From the entries that follow, copy exactly the lines beginning at the line holding "b.leaves.set l r := rfl" and continuing through the line holding "r b).brakes = b.brakes := rfl".

┌─ DATA EXCERPTS

-- ==== Sys2Proof/Laws/State.lean ====
section
/-! SUPPORT. One lemma per field per update of the records: what each named write leaves in each field. -/

namespace Sys2Proof.Machine

@[simp] theorem PerLink.get_set_same {α : Type} (r : PerLink α) (i : Link) (a : α) : (r.set i a).get i = a := by
  cases i <;> rfl

theorem PerLink.get_set_other {α : Type} (r : PerLink α) (i j : Link) (a : α) (h : j ≠ i) :
    (r.set i a).get j = r.get j := by
  cases i <;> cases j <;> first | rfl | exact absurd rfl h

@[simp] theorem PerApproach.get_set_same {α : Type} (r : PerApproach α) (i : Approach) (a : α) : (r.set i a).get i = a := by
  cases i <;> rfl

theorem PerApproach.get_set_other {α : Type} (r : PerApproach α) (i j : Approach) (a : α) (h : j ≠ i) :
    (r.set i a).get j = r.get j := by
  cases i <;> cases j <;> first | rfl | exact absurd rfl h

@[simp] theorem PerLeaf.get_set_same {α : Type} (r : PerLeaf α) (i : LeafId) (a : α) : (r.set i a).get i = a := by
  cases i <;> rfl

theorem PerLeaf.get_set_other {α : Type} (r : PerLeaf α) (i j : LeafId) (a : α) (h : j ≠ i) :
    (r.set i a).get j = r.get j := by
  cases i <;> cases j <;> first | rfl | exact absurd rfl h

@[simp] theorem PerLock.get_set_same {α : Type} (r : PerLock α) (i : LockId) (a : α) : (r.set i a).get i = a := by
  cases i <;> rfl

theorem PerLock.get_set_other {α : Type} (r : PerLock α) (i j : LockId) (a : α) (h : j ≠ i) :
    (r.set i a).get j = r.get j := by
  cases i <;> cases j <;> first | rfl | exact absurd rfl h

@[simp] theorem PerBarrier.get_set_same {α : Type} (r : PerBarrier α) (i : BarrierId) (a : α) : (r.set i a).get i = a := by
  cases i <;> rfl

theorem PerBarrier.get_set_other {α : Type} (r : PerBarrier α) (i j : BarrierId) (a : α) (h : j ≠ i) :
    (r.set i a).get j = r.get j := by
  cases i <;> cases j <;> first | rfl | exact absurd rfl h

@[simp] theorem PerDir.get_set_same {α : Type} (r : PerDir α) (i : Dir) (a : α) : (r.set i a).get i = a := by
  cases i <;> rfl

theorem PerDir.get_set_other {α : Type} (r : PerDir α) (i j : Dir) (a : α) (h : j ≠ i) :
    (r.set i a).get j = r.get j := by
  cases i <;> cases j <;> first | rfl | exact absurd rfl h

/-! `setLeaf` -/

@[simp] theorem setLeaf_sil (l : LeafId) (r : LeafRec) (b : Blocks) : (setLeaf l r b).sil = b.sil := rfl
@[simp] theorem setLeaf_links (l : LeafId) (r : LeafRec) (b : Blocks) : (setLeaf l r b).links = b.links := rfl
@[simp] theorem setLeaf_iq (l : LeafId) (r : LeafRec) (b : Blocks) : (setLeaf l r b).iq = b.iq := rfl
@[simp] theorem setLeaf_cat (l : LeafId) (r : LeafRec) (b : Blocks) : (setLeaf l r b).cat = b.cat := rfl
@[simp] theorem setLeaf_slu (l : LeafId) (r : LeafRec) (b : Blocks) : (setLeaf l r b).slu = b.slu := rfl
@[simp] theorem setLeaf_rsq (l : LeafId) (r : LeafRec) (b : Blocks) : (setLeaf l r b).rsq = b.rsq := rfl
@[simp] theorem setLeaf_barriers (l : LeafId) (r : LeafRec) (b : Blocks) : (setLeaf l r b).barriers = b.barriers := rfl
@[simp] theorem setLeaf_leaves (l : LeafId) (r : LeafRec) (b : Blocks) : (setLeaf l r b).leaves = b.leaves.set l r := rfl
@[simp] theorem setLeaf_brakes (l : LeafId) (r : LeafRec) (b : Blocks) : (setLeaf l r b).brakes = b.brakes := rfl
@[simp] theorem setLeaf_locks (l : LeafId) (r : LeafRec) (b : Blocks) : (setLeaf l r b).locks = b.locks := rfl
@[simp] theorem setLeaf_seq (l : LeafId) (r : LeafRec) (b : Blocks) : (setLeaf l r b).seq = b.seq := rfl
@[simp] theorem setLeaf_nav (l : LeafId) (r : LeafRec) (b : Blocks) : (setLeaf l r b).nav = b.nav := rfl
@[simp] theorem setLeaf_wmn (l : LeafId) (r : LeafRec) (b : Blocks) : (setLeaf l r b).wmn = b.wmn := rfl
@[simp] theorem setLeaf_par (l : LeafId) (r : LeafRec) (b : Blocks) : (setLeaf l r b).par = b.par := rfl
@[simp] theorem setLeaf_pend (l : LeafId) (r : LeafRec) (b : Blocks) : (setLeaf l r b).pend = b.pend := rfl
@[simp] theorem setLeaf_presence (l : LeafId) (r : LeafRec) (b : Blocks) : (setLeaf l r b).presence = b.presence := rfl
@[simp] theorem setLeaf_presRanOut (l : LeafId) (r : LeafRec) (b : Blocks) : (setLeaf l r b).presRanOut = b.presRanOut := rfl
@[simp] theorem setLeaf_now (l : LeafId) (r : LeafRec) (b : Blocks) : (setLeaf l r b).now = b.now := rfl
@[simp] theorem setLeaf_notes (l : LeafId) (r : LeafRec) (b : Blocks) : (setLeaf l r b).notes = b.notes := rfl

/-! `setMot` -/

@[simp] theorem setMot_sil (l : LeafId) (m : MotionRec) (b : Blocks) : (setMot l m b).sil = b.sil := rfl
@[simp] theorem setMot_links (l : LeafId) (m : MotionRec) (b : Blocks) : (setMot l m b).links = b.links := rfl
@[simp] theorem setMot_iq (l : LeafId) (m : MotionRec) (b : Blocks) : (setMot l m b).iq = b.iq := rfl
@[simp] theorem setMot_cat (l : LeafId) (m : MotionRec) (b : Blocks) : (setMot l m b).cat = b.cat := rfl
@[simp] theorem setMot_slu (l : LeafId) (m : MotionRec) (b : Blocks) : (setMot l m b).slu = b.slu := rfl
@[simp] theorem setMot_rsq (l : LeafId) (m : MotionRec) (b : Blocks) : (setMot l m b).rsq = b.rsq := rfl
@[simp] theorem setMot_barriers (l : LeafId) (m : MotionRec) (b : Blocks) : (setMot l m b).barriers = b.barriers := rfl
@[simp] theorem setMot_leaves (l : LeafId) (m : MotionRec) (b : Blocks) : (setMot l m b).leaves = b.leaves.set l { b.leaves.get l with mot := m } := rfl
@[simp] theorem setMot_brakes (l : LeafId) (m : MotionRec) (b : Blocks) : (setMot l m b).brakes = b.brakes := rfl
@[simp] theorem setMot_locks (l : LeafId) (m : MotionRec) (b : Blocks) : (setMot l m b).locks = b.locks := rfl
@[simp] theorem setMot_seq (l : LeafId) (m : MotionRec) (b : Blocks) : (setMot l m b).seq = b.seq := rfl
@[simp] theorem setMot_nav (l : LeafId) (m : MotionRec) (b : Blocks) : (setMot l m b).nav = b.nav := rfl
@[simp] theorem setMot_wmn (l : LeafId) (m : MotionRec) (b : Blocks) : (setMot l m b).wmn = b.wmn := rfl
@[simp] theorem setMot_par (l : LeafId) (m : MotionRec) (b : Blocks) : (setMot l m b).par = b.par := rfl
@[simp] theorem setMot_pend (l : LeafId) (m : MotionRec) (b : Blocks) : (setMot l m b).pend = b.pend := rfl
@[simp] theorem setMot_presence (l : LeafId) (m : MotionRec) (b : Blocks) : (setMot l m b).presence = b.presence := rfl
@[simp] theorem setMot_presRanOut (l : LeafId) (m : MotionRec) (b : Blocks) : (setMot l m b).presRanOut = b.presRanOut := rfl
@[simp] theorem setMot_now (l : LeafId) (m : MotionRec) (b : Blocks) : (setMot l m b).now = b.now := rfl
@[simp] theorem setMot_notes (l : LeafId) (m : MotionRec) (b : Blocks) : (setMot l m b).notes = b.notes := rfl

└─

(RESPONSE TO THE TASK):
@[simp] theorem setLeaf_leaves (l : LeafId) (r : LeafRec) (b : Blocks) : (setLeaf l r b).leaves = b.leaves.set l r := rfl
@[simp] theorem setLeaf_brakes (l : LeafId) (r : LeafRec) (b : Blocks) : (setLeaf l r b).brakes = b.brakes := rfl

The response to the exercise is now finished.